Universal Approximation Power of Deep Residual Neural Networks via Nonlinear Control Theory
Paulo Tabuada, Bahman Gharesifard
TL;DR
This work reframes deep residual networks as nonlinear control systems and proves universal approximation properties using nonlinear control theory. By requiring activations (or derivatives) to satisfy a quadratic differential equation, the authors establish ensemble controllability of ResNets and leverage monotonicity to extend finite-sample controllability to uniform approximation on compact sets, achieving a width bound of $2n+1$ (with $n$ input dimensions) for $\mathbb{R}^n\to\mathbb{R}^n$ mappings. The results rely on a Lie-algebraic analysis of the ensemble system and an embedding-based scheme to connect analytic monotone homotopies to practical network architectures, with two-valued weight forms enabling simple realizations. The framework also hints at deterministic generalization bounds and suggests future work on safety and robustness when placing networks in closed-loop control contexts.
Abstract
In this paper, we explain the universal approximation capabilities of deep residual neural networks through geometric nonlinear control. Inspired by recent work establishing links between residual networks and control systems, we provide a general sufficient condition for a residual network to have the power of universal approximation by asking the activation function, or one of its derivatives, to satisfy a quadratic differential equation. Many activation functions used in practice satisfy this assumption, exactly or approximately, and we show this property to be sufficient for an adequately deep neural network with $n+1$ neurons per layer to approximate arbitrarily well, on a compact set and with respect to the supremum norm, any continuous function from $\mathbb{R}^n$ to $\mathbb{R}^n$. We further show this result to hold for very simple architectures for which the weights only need to assume two values.
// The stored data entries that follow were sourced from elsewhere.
-- ==== Sys2Proof/Machine/Encoder.lean ====
section
/-!
DEFINITION. Encoder channels (spec/05): lines and their acceptance, counting, speed, index and drift, Hall sectors, wire
faults, and untrusted positions.
-/

namespace Sys2Proof.Machine

/-- The generator that a channel serves (R122); channel and generator numbers are the same. -/
def Enc.axisOf (c : Enc) : Axis := c
/-- The channel of a servo axis. -/
def isServoCh (c : Enc) : Bool := decide (c.val < 16)

/-- Quadrature code of accepted levels along increasing count: 00, 10, 11, 01 (R126). -/
def quad (a b : Bool) : Nat := match a, b with
  | false, false => 0 | true, false => 1 | true, true => 2 | false, true => 3

/-- The change a transition makes, or `none` where it is illegal (R126). -/
def quadStep (old new : Nat) : Option Int :=
  match (new + 4 - old) % 4 with
  | 0 => some 0 | 1 => some 1 | 3 => some (-1) | _ => none

/-- SPD_TIMEOUT in 5 ns units. -/
def Dev.spdTimeout (d : Dev) (c : Enc) : Nat := d.rdF (Reg.ENC_CFG c) 15 8 * ms 1

/-- The position of the channel's axis is not to be trusted: POS_UNCERTAIN of a servo axis on the member
that drives its portal (R135). -/
def Dev.untrust (d : Dev) (c : Enc) : Dev :=
  if isServoCh c && d.drivesAx (Enc.axisOf c) then d.wrB (Reg.MOT_MSTAT (Enc.axisOf c)) 7 true else d

/-- An illegal transition in the sample at `t` (R126, R127): the count holds, the speed measurement restarts, and a window
whose count exceeds ILL_LIMIT trips. -/
def Dev.encIllegal (d : Dev) (c : Enc) (t : Nat) : Dev :=
  let d := d.incSat (Reg.ENC_ILL_TOTAL c) 0xFFFFFFFF
  let d := d.raiseEnc c 2
  let d := d.modEnc c (fun e => { e with restart := true, illAt := some t })
  let n := d.rdF (Reg.ENC_STATUS c) 15 8 + 1
  let d := d.wrF (Reg.ENC_STATUS c) 15 8 (min 255 n)
  if d.rdF (Reg.ENC_CFG c) 31 24 < n then (d.modEnc c (fun e => { e with uncPend := true })).raiseEnc c 3 else d

/-- The counts of the last microsecond, and the one before them (R134). -/
def recentCounts (t : Nat) : List (Nat × Int) → List (Nat × Int)
  | [] => []
  | p :: ps => if p.1 + us 1 ≤ t then [p] else p :: recentCounts t ps

/-- The count in the sample at `t0`. -/
def countAt (t0 : Nat) (now : Int) : List (Nat × Int) → Int
  | [] => now
  | p :: ps => if p.1 ≤ t0 then p.2 else countAt t0 now ps

/-- A legal transition by `k` stamped `t` (R126, R129); a servo axis's live position compares see the change
at once (R112). -/
def Dev.encLegal (d : Dev) (c : Enc) (k : Int) (t : Nat) : Dev :=
  let k := if d.rdB (Reg.ENC_CFG c) 1 then -k else k
  let old := d.posInt (Enc.axisOf c)
  let d := d.addReg (Reg.ENC_COUNT c) k
  let n := (d.rd (Reg.ENC_COUNT c)).toInt
  let tmo := d.spdTimeout c
  let d := d.modEnc c (fun e =>
    let first := e.restart || decide (k ≠ e.lastDir)
    { e with
      cRef := if first then n else e.cRef
      tRef := if first then t else e.tRef
      lastDir := k, restart := false
      per := if first then (tmo : Rat) else e.per
      recent := recentCounts t ((t, n) :: (if e.recent.isEmpty then [(0, n - k)] else e.recent))
      cLast := n, tLast := t, newEdge := true })
  let d := (d.wr (Reg.ENC_EDGE_TIME c) (d.stampAt t)).wrB (Reg.ENC_STATUS c) 3 false
  let d := d.wrB (Reg.ENC_STATUS c) 16 (decide (k < 0))
  if isServoCh c then d.cmpEval (Enc.axisOf c) false (256 * old) (256 * d.posInt (Enc.axisOf c)) else d

/-- Line `i` in one sample (R123): complementary wires give the level of the _P wire, wires that agree keep it. -/
def EncCh.lineIn (e : EncCh) (i : Nat) (w : Wires) : EncCh :=
  let v := if w.p != w.n then w.p else e.lvl.getD i false
  let k := if v == e.lvl.getD i false then min 4 (e.run.getD i 0 + 1) else 1
  { e with lvl := e.lvl.set i v, run := e.run.set i k }

/-- The accepted level of line `i`: a level that 1 + FILT samples have shown, else the one before (R124). -/
def Dev.lineLvl (d : Dev) (c : Enc) (i : Nat) (old : Bool) : Bool :=
  if d.rdF (Reg.ENC_CFG c) 7 6 < d.enc[c].run.getD i 0 then d.enc[c].lvl.getD i false else old

/-- The decoder at one sample (R126): the accepted levels against those of the sample before. Step channels have no
index line (R122). -/
def Dev.encDecode (d : Dev) (c : Enc) (t : Nat) : Dev :=
  let w := d.rd (Reg.ENC_STATUS c)
  let a := d.lineLvl c 0 (bit w 0)
  let b := d.lineLvl c 1 (bit w 1)
  let z := isServoCh c && d.lineLvl c 2 (bit w 2)
  let d := d.wr (Reg.ENC_STATUS c) (setBit (setBit (setBit w 0 a) 1 b) 2 z)
  let d := if z then d else d.modEnc c (fun e => { e with zArmed := true })
  if d.rdB (Reg.ENC_CFG c) 0 then
    match quadStep (quad (bit w 0) (bit w 1)) (quad a b) with
    | none => d.encIllegal c t
    | some 0 => d
    | some k => d.encLegal c k t
  else d

/-- One sample at `t` (R123, R124, R126). -/
def Dev.encSample (d : Dev) (c : Enc) (t : Nat) (s : EncSample) : Dev :=
  (d.modEnc c (fun e => { (((e.lineIn 0 s.a).lineIn 1 s.b).lineIn 2 s.z) with sampAt := t })).encDecode c t

/-- The wires as they stand: lines at their levels. -/
def EncCh.steady (e : EncCh) : EncSample :=
  let w := fun i => let v := e.lvl.getD i false; (⟨v, !v⟩ : Wires)
  ⟨w 0, w 1, w 2⟩

/-- Samples that no command names, between the last one and `t`: the lines stand, until every level is accepted. -/
def Dev.encSteady (d : Dev) (c : Enc) (t : Nat) : Nat → Dev
  | 0 => d
  | k + 1 =>
    let n := d.enc[c].sampAt + 2
    if n < t then (d.encSample c n d.enc[c].steady).encSteady c t k else d

/-- Round to nearest, ties toward zero (R132). -/
def roundTieZero (q : Rat) : Int := if 0 ≤ q then (q - 1 / 2).ceil else -((-q - 1 / 2).ceil)

/-- DRIFT_CHECK (R132) between the latches `prev` and `latch`, not taken modulo 2^32 (log 139). -/
def Dev.driftCheck (d : Dev) (c : Enc) (prev latch : Int) : Dev :=
  let cpr : Int := d.rdF (Reg.ENC_INDEX_CFG c) 23 0
  let k := latch - prev
  let drift := if cpr = 0 then k else k - roundTieZero ((k : Rat) / cpr) * cpr
  let d := (d.wr (Reg.ENC_DRIFT c) (wi drift)).addReg (Reg.ENC_DRIFT_SUM c) drift
  if (d.rdF (Reg.ENC_INDEX_CFG c) 31 24 : Int) < |drift| then
    (d.modEnc c (fun e => { e with uncPend := true })).raiseEnc c 5
  else d

/-- An index event in the sample at `t` (R131, R132): Z accepted active with AB at ZQUAL, after Z was inactive; a wire
fault on Z suspends it, and a sample that held an illegal transition makes it suspect. -/
def Dev.encIndex (d : Dev) (c : Enc) (t : Nat) : Dev :=
  let w := d.rd (Reg.ENC_STATUS c)
  let cfg := d.rd (Reg.ENC_CFG c)
  if isServoCh c && bit cfg 0 && bit cfg 2 && !bit w 6 && bit w 2 && d.enc[c].zArmed
      && (bit w 0 == bit cfg 17) && (bit w 1 == bit cfg 16) then
    let known := d.enc[c].latchKnown
    let prev := d.rd (Reg.ENC_INDEX_LATCH c)
    let d := (d.wr (Reg.ENC_INDEX_PREV c) prev).wr (Reg.ENC_INDEX_LATCH c) (d.rd (Reg.ENC_COUNT c))
    let d := d.wr (Reg.ENC_INDEX_CNT c) (d.rd (Reg.ENC_INDEX_CNT c) + 1)
    let d := (d.modEnc c (fun e => { e with zArmed := false, latchKnown := true })).raiseEnc c 4
    if d.enc[c].illAt = some t then d.raiseEnc c 6
    else if known then d.driftCheck c prev.toInt (d.rd (Reg.ENC_INDEX_LATCH c)).toInt else d
  else d

/-- A line's level stands that is not yet accepted. -/
def Dev.encUnsettled (d : Dev) (c : Enc) : Bool :=
  [0, 1, 2].any (fun i => (d.enc[c].lvl.getD i false) != d.rdB (Reg.ENC_STATUS c) i)

/-- The samples before `t` that no command names: a level that stands is accepted on time (R124). -/
def Dev.encUpTo (d : Dev) (c : Enc) (t : Nat) : Dev := if d.encUnsettled c then d.encSteady c t 3 else d

/-- A sample or the look for an index in the sample at `t`, once no strobe instant comes before it. -/
def Dev.encEvent (d : Dev) (c : Enc) : EncEvt → Dev
  | .sample t s => (d.encSteady c t 3).encSample c t s
  | .index t => (d.encUpTo c (t + 1)).encIndex c t

/-- The carrier runs: strobe instants come about. -/
def Dev.ticking (d : Dev) : Bool := d.time.tc0.isSome && d.time.xtalOk && !decide (d.pwr.st = .dormant)

/-- The awaited strobe instant comes at or before `t`: what a sample at `t` shows belongs to the tick after it (R128). -/
def Dev.afterStrobe (d : Dev) (t : Nat) : Bool := d.ticking && decide (d.time.nextValley ≤ t)

/-- A sample or an index event of the channel at `t`; one on or after the awaited strobe instant waits for it. In DORMANT
the front end is stopped (R380). -/
def Dev.encTake (d : Dev) (c : Enc) (t : Nat) (e : EncEvt) : Dev :=
  if d.pwr.st = .dormant then d
  else if d.afterStrobe t then d.modEnc c (fun x => { x with held := x.held ++ [e] }) else d.encEvent c e

/-- What waited for the strobe instant that has passed. -/
def Dev.encHeld (d : Dev) (c : Enc) : Dev :=
  d.enc[c].held.foldl (fun d e => d.encEvent c e) (d.modEnc c (fun e => { e with held := [] }))

/-- Consecutive samples from `t` on. -/
def Dev.encSamples (d : Dev) (c : Enc) : Nat → List EncSample → Dev
  | _, [] => d
  | t, s :: ss => ((d.upTo t).encTake c t (.sample t s)).encSamples c (t + 2) ss

/-- INDEX_EVENT at `t`. -/
def Dev.indexEvent (d : Dev) (c : Enc) (t : Nat) : Dev := (d.upTo t).encTake c t (.index t)

/-- ILL_WINDOW_END (R127): a window of ILL_WIN position periods has run since a position tick; a new one starts, and its
count restarts at 0. -/
def Dev.illWindowEnd (d : Dev) (c : Enc) : Dev :=
  if d.enc[c].winAt + d.rdF (Reg.ENC_CFG c) 23 18 ≤ d.time.posRun then
    (d.modEnc c (fun e => { e with winAt := d.time.posRun })).wrF (Reg.ENC_STATUS c) 15 8 0
  else d

/-- Per-tick part of the speed measurement (R129), at strobe time `ts`. Speeds are counts/s; SPEED is in
1/16 count/s. A COUNT that wrapped between two edges gives their difference unwrapped (log 139). -/
def Dev.speedTick (d : Dev) (c : Enc) (ts : Nat) : Dev :=
  let e := d.enc[c]
  let put := fun (d : Dev) (v : Rat) => d.wr (Reg.ENC_SPEED c) (wi (satS 32 (d.near (v * 16) (300 + c))))
  let d :=
    if e.newEdge && e.cLast != e.cRef && decide (e.tRef < e.tLast) then
      let dc := e.cLast - e.cRef
      let dt : Rat := (e.tLast : Rat) - e.tRef
      let d := put d ((dc : Rat) * 200000000 / dt)
      d.modEnc c (fun e => { e with per := dt / |(dc : Rat)|, cRef := e.cLast, tRef := e.tLast })
    else if e.newEdge then put d 0
    else if d.spdTimeout c ≤ ts - e.tLast then (put d 0).wrB (Reg.ENC_STATUS c) 3 true
    else if e.per < ((ts - e.tLast : Nat) : Rat) then put d ((e.lastDir : Rat) * 200000000 / ((ts - e.tLast : Nat) : Rat))
    else d
  let d := d.modEnc c (fun e => { e with newEdge := false })
  d.wr (Reg.ENC_PERIOD c) (wn (min 0xFFFFFFFF (d.near d.enc[c].per (330 + c)).toNat))

/-- SPD_TIMEOUT_EXPIRY (R129): no edge for SPD_TIMEOUT. -/
def Dev.spdExpiry (d : Dev) (c : Enc) : Dev :=
  ((d.upTo (d.enc[c].tLast + d.spdTimeout c)).wr (Reg.ENC_SPEED c) 0).wrB (Reg.ENC_STATUS c) 3 true

/-- STATUS bit of the wire fault on line 0 A, 1 B, 2 Z. -/
def wireBit (line : Fin 3) : Nat := 4 + line.val

/-- WIRE_FAULT (R123, R135); step channels have no line Z (R122). -/
def Dev.wireFault (d : Dev) (c : Enc) (line : Fin 3) : Dev :=
  if line.val = 2 then
    if isServoCh c then (d.wrB (Reg.ENC_STATUS c) 6 true).raiseEnc c 1 else d
  else ((d.wrB (Reg.ENC_STATUS c) (wireBit line) true).raiseEnc c 0).untrust c

/-- WIRE_FAULT_END (R123, R129): the live bit clears; on A or B the speed measurement restarts. -/
def Dev.wireFaultEnd (d : Dev) (c : Enc) (line : Fin 3) : Dev :=
  let d := d.wrB (Reg.ENC_STATUS c) (wireBit line) false
  if line.val = 2 then d else d.modEnc c (fun e => { e with restart := true })

/-- Sector of a Hall code (R133); 7 = invalid. -/
def hallSector (code : Nat) (rev : Bool) : Nat :=
  let s := match code with | 1 => 0 | 3 => 1 | 2 => 2 | 6 => 3 | 4 => 4 | 5 => 5 | _ => 7
  if s = 7 then 7 else if rev then 5 - s else s

/-- HALL_SECTOR_CHANGE (R133, R134): the inputs accept `code` after 1 µs of agreeing samples, the first of them at `t0`,
whose count the latch takes. A first valid sector after none is neither an edge nor an error (log 25). -/
def Dev.hallChange (d : Dev) (c : Enc) (code : BitVec 3) (t0 : Nat) : Dev :=
  let d := d.upTo (t0 + us 1)
  if isServoCh c && !decide (d.pwr.st = .dormant) && d.rdB (Reg.ENC_CFG c) 3 then
    let old := d.rdF (Reg.ENC_HALL c) 6 4
    let s := hallSector code.toNat (d.rdB (Reg.ENC_CFG c) 4)
    let d := (d.wrF (Reg.ENC_HALL c) 2 0 code.toNat).wrF (Reg.ENC_HALL c) 6 4 s
    if s = 7 then d.raiseEnc c 8
    else if old = 7 ∨ s = old then d
    else if (s + 6 - old) % 6 = 1 ∨ (s + 6 - old) % 6 = 5 then
      let cnt := countAt t0 (d.rd (Reg.ENC_COUNT c)).toInt d.enc[c].recent
      let d := d.modEnc c (fun e => { e with hallB := if (s + 6 - old) % 6 = 1 then s else old })
      ((d.wr (Reg.ENC_HALL_LATCH c) (wi cnt)).wrB (Reg.ENC_HALL c) 8 true).raiseEnc c 7
    else d.raiseEnc c 8
  else d

/-- A commit of HALL_REV re-forms the sector reported (R133). -/
def Dev.hallReform (d : Dev) (c : Enc) : Dev :=
  if isServoCh c then
    d.wrF (Reg.ENC_HALL c) 6 4 (hallSector (d.rdF (Reg.ENC_HALL c) 2 0) (d.rdB (Reg.ENC_CFG c) 4))
  else d

/-- UNC_CLR (R136): a clear that may be accepted waits for the strobe instant; a step channel refuses at once. -/
def Dev.uncClr (d : Dev) (c : Enc) : Dev :=
  if isServoCh c then d.modEnc c (fun e => { e with uncReq := true }) else d.raiseEnc c 10

/-- The strobe instant at which a write of UNC_CLR becomes visible (R136). -/
def Dev.uncClrDue (d : Dev) (c : Enc) : Dev :=
  if d.enc[c].uncReq then
    let a := Enc.axisOf c
    let w := d.rd (Reg.ENC_STATUS c)
    let d := d.modEnc c (fun e => { e with uncReq := false })
    if d.drivesAx a && !bit w 4 && !bit w 5 && (d.mot[a].silenced || !d.mot[a].busy) then
      let d := (d.wrB (Reg.MOT_MSTAT a) 7 false).wrB (Reg.MOT_MSTAT a) 8 false
      (d.modEnc c (fun e => { e with latchKnown := false, winAt := d.time.posRun })).wrF (Reg.ENC_STATUS c) 15 8 0
    else d.raiseEnc c 10
  else d

/-- DRIFT_CLR (R138): DRIFT_SUM is zeroed and INDEX_PREV forgotten; step channels ignore it. -/
def Dev.driftClr (d : Dev) (c : Enc) : Dev :=
  if isServoCh c then (d.wr (Reg.ENC_DRIFT_SUM c) 0).modEnc c (fun e => { e with latchKnown := false }) else d

/-- POS_UNCERTAIN_SET at a position tick (R127, R132, R135), after a clear that takes effect at the same instant: a cause
that tripped before it still acts (R136). -/
def Dev.encPosTick (d : Dev) (c : Enc) : Dev :=
  if d.enc[c].uncPend then (d.modEnc c (fun e => { e with uncPend := false })).untrust c else d

/-- A STATE copy carries the driver's count, latched at the same position tick as `own` (R137): the first
aligns; a difference of more than 2 on two consecutive copies sets XREAD and re-aligns. Answers whether the
members disagree. -/
def Dev.encCopy (d : Dev) (c : Enc) (copied own : Int) : Dev × Bool :=
  if !d.enc[c].aligned then
    ((d.modEnc c (fun e => { e with aligned := true, xreadBad := false })).wr (Reg.ENC_ALIGN c) (wi (copied - own)), false)
  else
    let e := (wi copied - (wi own + d.rd (Reg.ENC_ALIGN c))).toInt
    let bad := decide (2 < |e|)
    let d := d.wr (Reg.ENC_XREAD_ERR c) (wi e)
    if bad && d.enc[c].xreadBad then
      (((d.modEnc c (fun x => { x with xreadBad := false })).wr (Reg.ENC_ALIGN c) (wi (copied - own))).raiseEnc c 9, true)
    else (d.modEnc c (fun x => { x with xreadBad := bad }), false)

/-- A rising edge of CFG.EN (R128, R129, R132, R134, R137). It is this enable that clears HALL_SYNC (log 142). -/
def Dev.encEnable (d : Dev) (c : Enc) : Dev :=
  (d.modEnc c (fun e => { e with restart := true, latchKnown := false, aligned := false })).wrB (Reg.ENC_HALL c) 8 false

end Sys2Proof.Machine
end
The first key technical contribution consists of relating the universal approximation problem to controllability of an ensemble of control systems corresponding to a residual network and to leverage classical Lie algebraic techniques to characterize controllability. The second technical contribution is to identify monotonicity as the bridge between controllability of finite ensembles and uniform approximability on compact sets.